Les nouveaux dragons 

Etats-Unis, Japon, Europe, les projets fleurissent. Sélection.

L'éphémère : Le laser le plus puissant au monde n'aura pas fait de vieux os, quatre ans de vie seulement. D'une puissance de plus d'un petawatt (1000 térawatts), le " monstre " du Lawrence Livermore National Laboratory (Californie) a été le premier à réaliser des expériences significatives de physique nucléaire. Le bombardement de cibles d'or s'est accompagné de création d'antimatière.

Le français : Luli 2000, installé à l'Ecole polytechnique (Palaiseau) disposera l'an prochain d'une puissance d'un petawatt avec une cadence prévue de dix tirs par seconde dans six ans.

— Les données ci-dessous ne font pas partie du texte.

/-- A write leaves the bytes outside its range. -/
theorem mget_mwrite_of_outside {bs : Bytes} {a i : Nat} (m : List (Nat × Byte)) (h : i < a ∨ a + bs.length ≤ i) :
    mget (mwrite m a bs) i = mget m i := by
  rw [mget_mwrite, if_neg (by omega)]

/-- A write leaves what stands after its range. -/
theorem mread_mwrite_after {bs : Bytes} {a i : Nat} (m : List (Nat × Byte)) (h : a + bs.length ≤ i) (n : Nat) :
    mread (mwrite m a bs) i n = mread m i n := by
  rw [mread_eq, mread_eq]
  exact List.map_congr_left fun j _ => mget_mwrite_of_outside m (by omega)

/-- Some of the bytes of a range. -/
theorem mread_slice (m : List (Nat × Byte)) (a : Nat) {i k n : Nat} (h : i + k ≤ n) : ((mread m a n).drop i).take k = mread m (a + i) k := by
  refine List.ext_getElem (by simp; omega) fun j h1 h2 => ?_
  simp [mread_eq, Nat.add_assoc]

/-- Reading back some of the bytes just written. -/
theorem mread_mwrite_slice {bs : Bytes} {i n : Nat} (m : List (Nat × Byte)) (a : Nat) (h : i + n ≤ bs.length) :
    mread (mwrite m a bs) (a + i) n = (bs.drop i).take n := by
  rw [← mread_slice _ a h, mread_mwrite]

/-- Among strings of one length put together, each is found at its place. -/
theorem flatten_slice {α : Type} {n : Nat} {L : List (List α)} (h : ∀ l ∈ L, l.length = n) {k : Nat} {l : List α} (hk : L[k]? = some l) :
    (L.flatten.drop (n * k)).take n = l := by
  induction L generalizing k with
  | nil => cases hk
  | cons x L ih =>
    have hx : x.length = n := h x List.mem_cons_self
    cases k with
    | zero =>
      obtain rfl := Option.some.inj hk
      rw [List.flatten_cons, Nat.mul_zero, List.drop_zero, List.take_left' hx]
    | succ k =>
      rw [List.flatten_cons, Nat.mul_succ, Nat.add_comm, ← List.drop_drop, List.drop_left' hx]
      exact ih (fun y hy => h y (List.mem_cons_of_mem x hy)) hk

theorem flatten_length {α : Type} {n : Nat} {L : List (List α)} (h : ∀ l ∈ L, l.length = n) : L.flatten.length = n * L.length := by
  rw [List.length_flatten, List.map_congr_left h, List.map_const', List.sum_replicate_nat, Nat.mul_comm]

/-! ## Writes to a core (R93, R485) -/

/-- The bytes of one part, its place and length given, of a write of `bs` at `a`. -/
def CoreState.wrPart (a : Nat) (bs : PBytes) (c : CoreState) (x : Nat × Nat) : CoreState :=
  { c with
    mem := mwrite c.mem x.1 (((bs.drop (x.1 - a)).take x.2).map (·.1))
    poison := pzWrite c.poison x.1 x.2 (((bs.drop (x.1 - a)).take x.2).any (·.2)) }

theorem CoreState.wrp_eq_foldl (c : CoreState) (a : Nat) (bs : PBytes) :
    c.wrp a bs = (parts 32 (bs.length / 32 + 2) a bs.length).foldl (CoreState.wrPart a bs) c := rfl

/-- A write part by part writes the bytes of the range in one. -/
theorem CoreState.foldl_wrPart_mem (bs : PBytes) (a : Nat) : ∀ (fuel x n : Nat) (c : CoreState), a ≤ x → x - a + n ≤ bs.length →
    n = 0 ∨ x % 32 + n ≤ 32 * fuel →
    ((parts 32 fuel x n).foldl (CoreState.wrPart a bs) c).mem
      = mwrite c.mem x (((bs.drop (x - a)).take n).map (·.1)) := by
  intro fuel
  induction fuel with
  | zero =>
    intro x n c hx hb hn
    obtain rfl : n = 0 := by omega
    rfl
  | succ fuel ih =>
    intro x n c hx hb hn
    unfold parts
    split
    · next h => rw [h]; rfl
    · next h =>
      have first : min n (32 - x % 32) ≤ n := Nat.min_le_left ..
      generalize hk : min n (32 - x % 32) = k at first
      have cut : (bs.drop (x - a)).take n = (bs.drop (x - a)).take k ++ (bs.drop (x + k - a)).take (n - k) := by
        rw [show x + k - a = x - a + k by omega, ← List.drop_drop, ← List.take_add, Nat.add_sub_cancel' first]
      have len : (((bs.drop (x - a)).take k).map (·.1)).length = k := by simp; omega
      rw [List.foldl_cons, ih _ _ _ (by omega) (by omega) (by omega), cut, List.map_append, mwrite_append, len]
      rfl

theorem CoreState.wrp_mem (c : CoreState) (a : Nat) (bs : PBytes) : (c.wrp a bs).mem = mwrite c.mem a (bs.map (·.1)) := by
  rw [wrp_eq_foldl, foldl_wrPart_mem bs a _ a bs.length c (Nat.le_refl a) (by omega) (by omega), Nat.sub_self, List.drop_zero, List.take_length]

/-- A write changes the core's memory and its poison marks alone. -/
theorem CoreState.wrp_eq (c : CoreState) (a : Nat) (bs : PBytes) :
    c.wrp a bs = { c with mem := (c.wrp a bs).mem, poison := (c.wrp a bs).poison } := by
  rw [wrp_eq_foldl]
  exact foldl_rel (fun x y : CoreState => y = { x with mem := y.mem, poison := y.poison }) (fun _ => rfl)
    (fun _ _ _ h g => by rw [g, h]) _ (fun _ _ => rfl) _ c

theorem State.localWrite_of_fits {s : State} {g a : Nat} {bs : PBytes} (hs : (s.core g).stopped = false) (hc : (s.core g).scrub = false)
    (h : a + bs.length ≤ clVmEnd) : s.localWrite g a bs = (0, s.setCore g ((s.core g).wrp a bs)) := by
  unfold State.localWrite
  dsimp only
  rw [if_neg (by simp [hs]), if_neg (by simp [hc]), if_pos h]

@[simp] theorem State.setCore_setCore (s : State) (g : Nat) (c d : CoreState) : (s.setCore g c).setCore g d = s.setCore g d := by
  simp [setCore]

/-! ## The result (R198, R199) -/

/-- An entry's bytes. -/
def SieveEnt.bytes (e : SieveEnt) : Bytes := le 8 e.page.toNat ++ le 4 e.index ++ le 4 e.score.toNat

@[simp] theorem SieveEnt.bytes_length (e : SieveEnt) : e.bytes.length = 16 := by simp [SieveEnt.bytes]

theorem SieveRun.length_of_mem_entries {run : SieveRun} : ∀ l ∈ run.entries.map SieveEnt.bytes, l.length = 16 := by simp

@[simp] theorem SieveRun.body_length (run : SieveRun) : run.body.length = 16 * run.entries.length := by
  rw [← List.length_map (f := SieveEnt.bytes)]; exact flatten_length SieveRun.length_of_mem_entries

L'avenir : Le projet américain NIF a pour objectif la fusion thermonucléaire. D'une puissance de presque 2 petawatt, ce laser dardera ces 192 faisceaux à l'horizon 2005 pour simuler les explosions nucléaires mais aussi pour tester la viabilité des réacteurs à fusion. Cinq ans plus tard, son équivalent français, le laser Mégajoule, sera prêt. Un premier élément sera testé cette année.

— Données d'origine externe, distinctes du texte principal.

-- ==== Sys2Proof/Laws/Invariant.lean ====
section
/-! SUPPORT. The operations keep the invariant of a constructed block (Safety.lean): one lemma per operation. -/

namespace Sys2Proof.Machine

variable {s : State}

theorem State.Inv.voices_ge_two (h : s.Inv) : 2 ≤ s.cfg.voiceCount := by
  have := h.legal.1
  simp only [legalVoiceCounts, List.mem_cons, List.not_mem_nil, or_false] at this
  omega

theorem State.Inv.voices_le_ten (h : s.Inv) : s.cfg.voiceCount ≤ 10 := by
  have := h.legal.1
  simp only [legalVoiceCounts, List.mem_cons, List.not_mem_nil, or_false] at this
  omega

theorem State.Inv.voices_even (h : s.Inv) : s.cfg.voiceCount % 2 = 0 := by
  have := h.legal.1
  simp only [legalVoiceCounts, List.mem_cons, List.not_mem_nil, or_false] at this
  omega

theorem State.Inv.present_fits (h : s.Inv) (hp : s.cfg.registerInterpreter = .present) :
    s.cfg.wavetableSize = 256 ∧ 4 ≤ s.cfg.voiceCount := h.legal.2.2.2.2 hp

theorem inv_modifyVoice (h : s.Inv) (v : Nat) {f : Voice → Voice}
    (hf : ∀ o : Voice, o.gain.fits s.cfg.stereoMode → (f o).gain.fits s.cfg.stereoMode) : (s.modifyVoice v f).Inv :=
  { h with
    voiceFile := by simpa using h.voiceFile
    gains := by
      intro o ho
      obtain ⟨n, hn⟩ := List.mem_iff_getElem?.mp ho
      simp only [State.modifyVoice_voices, List.getElem?_modify] at hn
      cases hv : s.voices[n]? with
      | none => simp [hv] at hn
      | some q =>
        have hq := h.gains q (List.mem_of_getElem? hv)
        simp only [hv, Option.map_eq_map, Option.map_some, Option.some.injEq] at hn
        subst hn
        simp only [State.modifyVoice_cfg]
        split
        · exact hf q hq
        · exact hq }

theorem inv_setPhase (h : s.Inv) (v : Nat) (x : BitVec 16) : (s.setPhase v x).Inv := inv_modifyVoice h v (fun _ h => h)

theorem inv_setTune (h : s.Inv) (v : Nat) (x : BitVec 16) : (s.setTune v x).Inv := inv_modifyVoice h v (fun _ h => h)

theorem inv_setWaveSelect (h : s.Inv) (v : Nat) (x : Byte) : (s.setWaveSelect v x).Inv :=
  inv_modifyVoice h v (fun _ h => h)

theorem inv_setWaveMask (h : s.Inv) (v : Nat) (x : Byte) : (s.setWaveMask v x).Inv :=
  inv_modifyVoice h v (fun _ h => h)

theorem inv_setAmplitudeLeft (h : s.Inv) (v : Nat) (x : Byte) : (s.setAmplitudeLeft v x).Inv :=
  inv_modifyVoice h v (fun _ h => Gain.setLeft_fits x h)

theorem inv_setAmplitudeRight (h : s.Inv) (v : Nat) (x : Byte) : (s.setAmplitudeRight v x).Inv :=
  inv_modifyVoice h v (fun _ h => Gain.setRight_fits x h)

theorem inv_respond (h : s.Inv) (r : Response) : (s.respond r).Inv := { h with }

theorem inv_setFnum (h : s.Inv) (c : Channel) (x : BitVec 11) : (s.setFnum c x).Inv := by
  cases c <;> exact { h with }

theorem inv_setSweep (h : s.Inv) (w : Sweep) : (s.setSweep w).Inv := { h with }

theorem inv_advanceStep (h : s.Inv) : s.advanceStep.Inv := { h with }

theorem inv_setWaveLevel (h : s.Inv) {x : Byte} (hx : x ∈ [(0x00 : Byte), 0xF0, 0x78, 0x3C]) : (s.setWaveLevel x).Inv :=
  { h with level := hx }

theorem inv_setEnv (h : s.Inv) (c : SquareChannel) {e : Envelope} (hv : e.startingVolume &&& 0x0F = 0)
    (hc : e.counter.toNat ≤ e.period.toNat) : (s.setEnv c e).Inv := by
  cases c
  · exact { h with volume0 := hv, countdown0 := hc }
  · exact { h with volume1 := hv, countdown1 := hc }

theorem inv_env (h : s.Inv) (c : SquareChannel) :
    (s.env c).startingVolume &&& 0x0F = 0 ∧ (s.env c).counter.toNat ≤ (s.env c).period.toNat := by
  cases c
  · exact ⟨h.volume0, h.countdown0⟩
  · exact ⟨h.volume1, h.countdown1⟩

/-- The bound on a channel's length counter. -/
def lengthBound : Channel → Nat
  | .ch0 => 64
  | .ch1 => 64
  | .ch2 => 256

theorem inv_setLen (h : s.Inv) (c : Channel) {l : LengthCounter} (hc : l.counter.toNat ≤ lengthBound c)
    (hl : c ≠ .ch2 → l.loadValue.toNat < 64) : (s.setLen c l).Inv := by
  cases c
  · exact { h with count0 := hc, load0 := hl (by decide) }
  · exact { h with count1 := hc, load1 := hl (by decide) }
  · exact { h with count2 := hc }

theorem inv_len (h : s.Inv) (c : Channel) :
    (s.len c).counter.toNat ≤ lengthBound c ∧ (c ≠ .ch2 → (s.len c).loadValue.toNat < 64) := by
  cases c
  · exact ⟨h.count0, fun _ => h.load0⟩
  · exact ⟨h.count1, fun _ => h.load1⟩
  · exact ⟨h.count2, fun h => absurd rfl h⟩

theorem inv_writeByte (h : s.Inv) {a : Nat} (ha : a < s.cfg.wavetableSize) (x : Byte) : (s.writeByte a x).Inv :=
  { h with wavetable := memWrite_wf h.wavetable ha }

theorem inv_fillBytes (h : s.Inv) {b n : Nat} (hb : b + n ≤ s.cfg.wavetableSize) (g : Nat → Byte) :
    (s.fillBytes b g n).Inv :=
  { h with wavetable := memFill_wf h.wavetable hb }

theorem inv_chanAmpWrite (h : s.Inv) (c : Channel) (x : Byte) : (s.chanAmpWrite c x).Inv := by
  rw [State.chanAmpWrite_eq h.gains]
  exact inv_modifyVoice h _ (fun _ _ => Gain.both_fits _ _)

theorem inv_reloadEnvelope (h : s.Inv) (c : SquareChannel) : (s.reloadEnvelope c).Inv :=
  inv_setEnv h c (inv_env h c).1 le_rfl

theorem inv_trigger (h : s.Inv) (c : Channel) : (s.trigger c).Inv := by
  have h1 := inv_chanAmpWrite h c (s.startingVolume c)
  have h2 : ((s.chanAmpWrite c (s.startingVolume c)).setPhase c.voice 0).Inv := inv_modifyVoice h1 _ (fun _ h => h)
  have h3 := inv_modifyVoice h2 c.voice (f := fun o => { o with
    tune := tuneOf ((s.chanAmpWrite c (s.startingVolume c)).setPhase c.voice 0).cfg
      (((s.chanAmpWrite c (s.startingVolume c)).setPhase c.voice 0).fnum c) }) (fun _ h => h)
  cases c
  · exact inv_setSweep (inv_reloadEnvelope h3 .sq0) _
  · exact inv_reloadEnvelope h3 .sq1
  · exact h3

theorem inv_writeFhi (h : s.Inv) (c : Channel) (d : Byte) : (s.writeFhi c d).Inv := by
  have h1 := inv_setFnum h c (latchHigh (s.fnum c) (fnumHighOf d))
  have h2 := inv_setLen h1 c (l := { (s.setFnum c (latchHigh (s.fnum c) (fnumHighOf d))).len c with
    enabled := lengthEnableOf d }) (inv_len h1 c).1 (inv_len h1 c).2
  unfold State.writeFhi
  simp only []
  split
  · exact inv_trigger h2 c
  · exact inv_chanAmpWrite h2 c 0

theorem inv_writeEnv (h : s.Inv) (c : SquareChannel) (d : Byte) : (s.writeEnv c d).Inv := by
  refine inv_setEnv h c ?_ le_rfl
  show volumeOf d &&& 0x0F = 0
  unfold volumeOf
  rw [BitVec.and_assoc]
  simp

theorem shortLengthOf_lt (d : Byte) : (shortLengthOf d).toNat < 64 := by
  unfold shortLengthOf
  simp only [BitVec.toNat_setWidth]
  have : (BitVec.extractLsb' 0 6 d).toNat < 2 ^ 6 := BitVec.isLt _
  omega

theorem inv_writeLenduty (h : s.Inv) (c : SquareChannel) (d : Byte) : (s.writeLenduty c d).Inv := by
  have h1 : (s.setWaveSelect c.channel.voice (dutyBase (dutyOf d))).Inv := inv_modifyVoice h _ (fun _ h => h)
  refine inv_setLen h1 c.channel ?_ (fun _ => shortLengthOf_lt d)
  show (shortCountOf d).toNat ≤ _
  have : (shortCountOf d).toNat ≤ 64 := by
    unfold shortCountOf
    rw [BitVec.toNat_ofNat]
    exact (Nat.mod_le _ _).trans (Nat.sub_le _ _)
  cases c <;> exact this

theorem inv_lengthUnit (h : s.Inv) (c : Channel) : (s.lengthUnit c).Inv := by
  unfold State.lengthUnit
  simp only []
  split
  · next hc =>
    have hl := inv_len h c
    have h1 : (s.setLen c { s.len c with counter := (s.len c).counter - 1 }).Inv := by
      refine inv_setLen h c ?_ hl.2
      have : (s.len c).counter.toNat ≠ 0 := fun e => hc.2 (BitVec.eq_of_toNat_eq e)
      simp only
      have := hl.1
      bv_omega
    split
    · exact inv_chanAmpWrite h1 c 0
    · exact h1
  · exact h

theorem countDown_le {p n : BitVec 3} (h : n.toNat ≤ p.toNat) : (countDown p n).1.toNat ≤ p.toNat := by
  revert h; revert p n; decide

theorem inv_envelopeUnit (h : s.Inv) (c : SquareChannel) : (s.envelopeUnit c).Inv := by
  unfold State.envelopeUnit
  simp only []
  split
  · have h1 : (s.setEnv c { s.env c with counter := (countDown (s.env c).period (s.env c).counter).1 }).Inv :=
      inv_setEnv h c (inv_env h c).1 (countDown_le (inv_env h c).2)
    split
    · exact inv_chanAmpWrite h1 _ _
    · exact h1
  · exact h

theorem inv_sweepUnit (h : s.Inv) : s.sweepUnit.Inv := by
  unfold State.sweepUnit
  simp only []
  split
  · generalize countDown s.sweep.period s.sweep.counter = cd
    have h1 := inv_setSweep h { s.sweep with counter := cd.1 }
    split
    · split
      · exact inv_setSweep (inv_chanAmpWrite h1 .ch0 0) _
      · exact inv_modifyVoice (inv_setFnum (inv_setSweep h1 _) .ch0 _) 0 (fun _ h => h)
    · exact h1
  · exact h

theorem inv_runUnits (h : s.Inv) : s.runUnits.Inv := by
  unfold State.runUnits
  simp only []
  have hl : s.lengthUnits.Inv := inv_lengthUnit (inv_lengthUnit (inv_lengthUnit h _) _) _
  have h1 : (if lengthStep s.frameStep then s.lengthUnits else s).Inv := by split <;> assumption
  have h2 : (if sweepStep s.frameStep then (if lengthStep s.frameStep then s.lengthUnits else s).sweepUnit
      else (if lengthStep s.frameStep then s.lengthUnits else s)).Inv := by
    split
    · exact inv_sweepUnit h1
    · exact h1
  split
  · exact inv_envelopeUnit (inv_envelopeUnit h2 _) _
  · exact h2

theorem inv_beginWavetable (h : s.Inv) (hs : s.cfg.wavetableSize = 256) : s.beginWavetable.Inv := by
  unfold State.beginWavetable State.buildDuty
  have hb : ∀ i : BitVec 2, (dutyBase i).toNat + 32 ≤ 256 := by decide
  have h0 := inv_fillBytes h (b := (dutyBase 0).toNat) (n := 32) (by rw [hs]; exact hb 0) (dutySample 0)
  have h1 := inv_fillBytes h0 (b := (dutyBase 1).toNat) (n := 32) (by simp only [State.fillBytes_cfg, hs]; exact hb 1) (dutySample 1)
  have h2 := inv_fillBytes h1 (b := (dutyBase 2).toNat) (n := 32) (by simp only [State.fillBytes_cfg, hs]; exact hb 2) (dutySample 2)
  have h3 := inv_fillBytes h2 (b := (dutyBase 3).toNat) (n := 32) (by simp only [State.fillBytes_cfg, hs]; exact hb 3) (dutySample 3)
  exact inv_fillBytes h3 (b := patternBase) (n := 32) (by simp only [State.fillBytes_cfg, hs]; decide) (fun _ => 0x00)

theorem inv_beginVoice (h : s.Inv) (c : Channel) : (s.beginVoice c).Inv := by
  unfold State.beginVoice
  exact inv_chanAmpWrite (inv_setWaveSelect (inv_setWaveMask (inv_setTune (inv_setPhase h _ _) _ _) _ _) _ _) c 0

theorem inv_beginRegisters (h : s.Inv) : s.beginRegisters.Inv :=
  { h with
    volume0 := by simp [Envelope.initial]
    volume1 := by simp [Envelope.initial]
    countdown0 := by simp [Envelope.initial]
    countdown1 := by simp [Envelope.initial]
    level := by simp
    load0 := by simp [LengthCounter.initial]
    load1 := by simp [LengthCounter.initial]
    count0 := by simp [LengthCounter.initial]
    count1 := by simp [LengthCounter.initial]
    count2 := by simp [LengthCounter.initial] }

/-- One advance adds at most 255 × 255 to each sum, exactly. -/
theorem product_toNat (x g : Byte) : (product x g).toNat = x.toNat * g.toNat := by
  unfold product
  have hx : x.toNat ≤ 255 := by have := x.isLt; omega
  have hg : g.toNat ≤ 255 := by have := g.isLt; omega
  have : x.toNat * g.toNat ≤ 255 * 255 := Nat.mul_le_mul hx hg
  simp only [BitVec.toNat_mul, BitVec.toNat_setWidth]
  rw [Nat.mod_eq_of_lt (by omega : x.toNat < 2 ^ 20), Nat.mod_eq_of_lt (by omega : g.toNat < 2 ^ 20),
    Nat.mod_eq_of_lt (by omega)]

theorem product_le (x g : Byte) : (product x g).toNat ≤ 65025 := by
  rw [product_toNat]
  have hx : x.toNat ≤ 255 := by have := x.isLt; omega
  have hg : g.toNat ≤ 255 := by have := g.isLt; omega
  exact Nat.mul_le_mul hx hg

end Sys2Proof.Machine
end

Lasers à tout faire ou presque 

Fusion : Au Lawrence Livermore National Laboratory (Californie, Etats-Unis) mais aussi en France, ont été réalisées récemment des réactions de fusion nucléaire. Mais ces expériences sont loin de produire assez d'énergie pour espérer concurrencer les centrales nucléaires. En revanche, elles ont produit assez de neutrons pour espérer en faire un jour une source utile pour sonder les propriétés physique des matériaux. 

Particules : Grâce à ces lasers, les accélérateurs de particules seront épais comme un cheveu. En effet, la puissance laser est telle que les électrons ou les protons des atomes sont entraînés à des énergies énormes sur de très petites distances. Pour le moment, les dispositifs concurrencent les grands accélérateurs... des années 60. Pas encore très compétitifs, donc, mais certains songent à s'en servir comme injecteurs dans les futurs grands accélérateurs de particules.

Compact : Autre projet d'avenir, le Téramobile. En matière de compacité difficile de faire mieux. Ce laser térawatt tient dans un conteneur embarqué sur un poids lourd. Facile à déplacer, il servira à sonder les polluants des couches atmosphériques.

Laser X : Un rêve ancien est peut-être proche d'être réalisé : disposer d'un laser à rayons X, c'est-à-dire d'un scalpel de lumière cohérente. Des hologrammes de cellules vivantes seraient alors possibles. Au LOA, notamment, de premiers pas sont très prometteurs.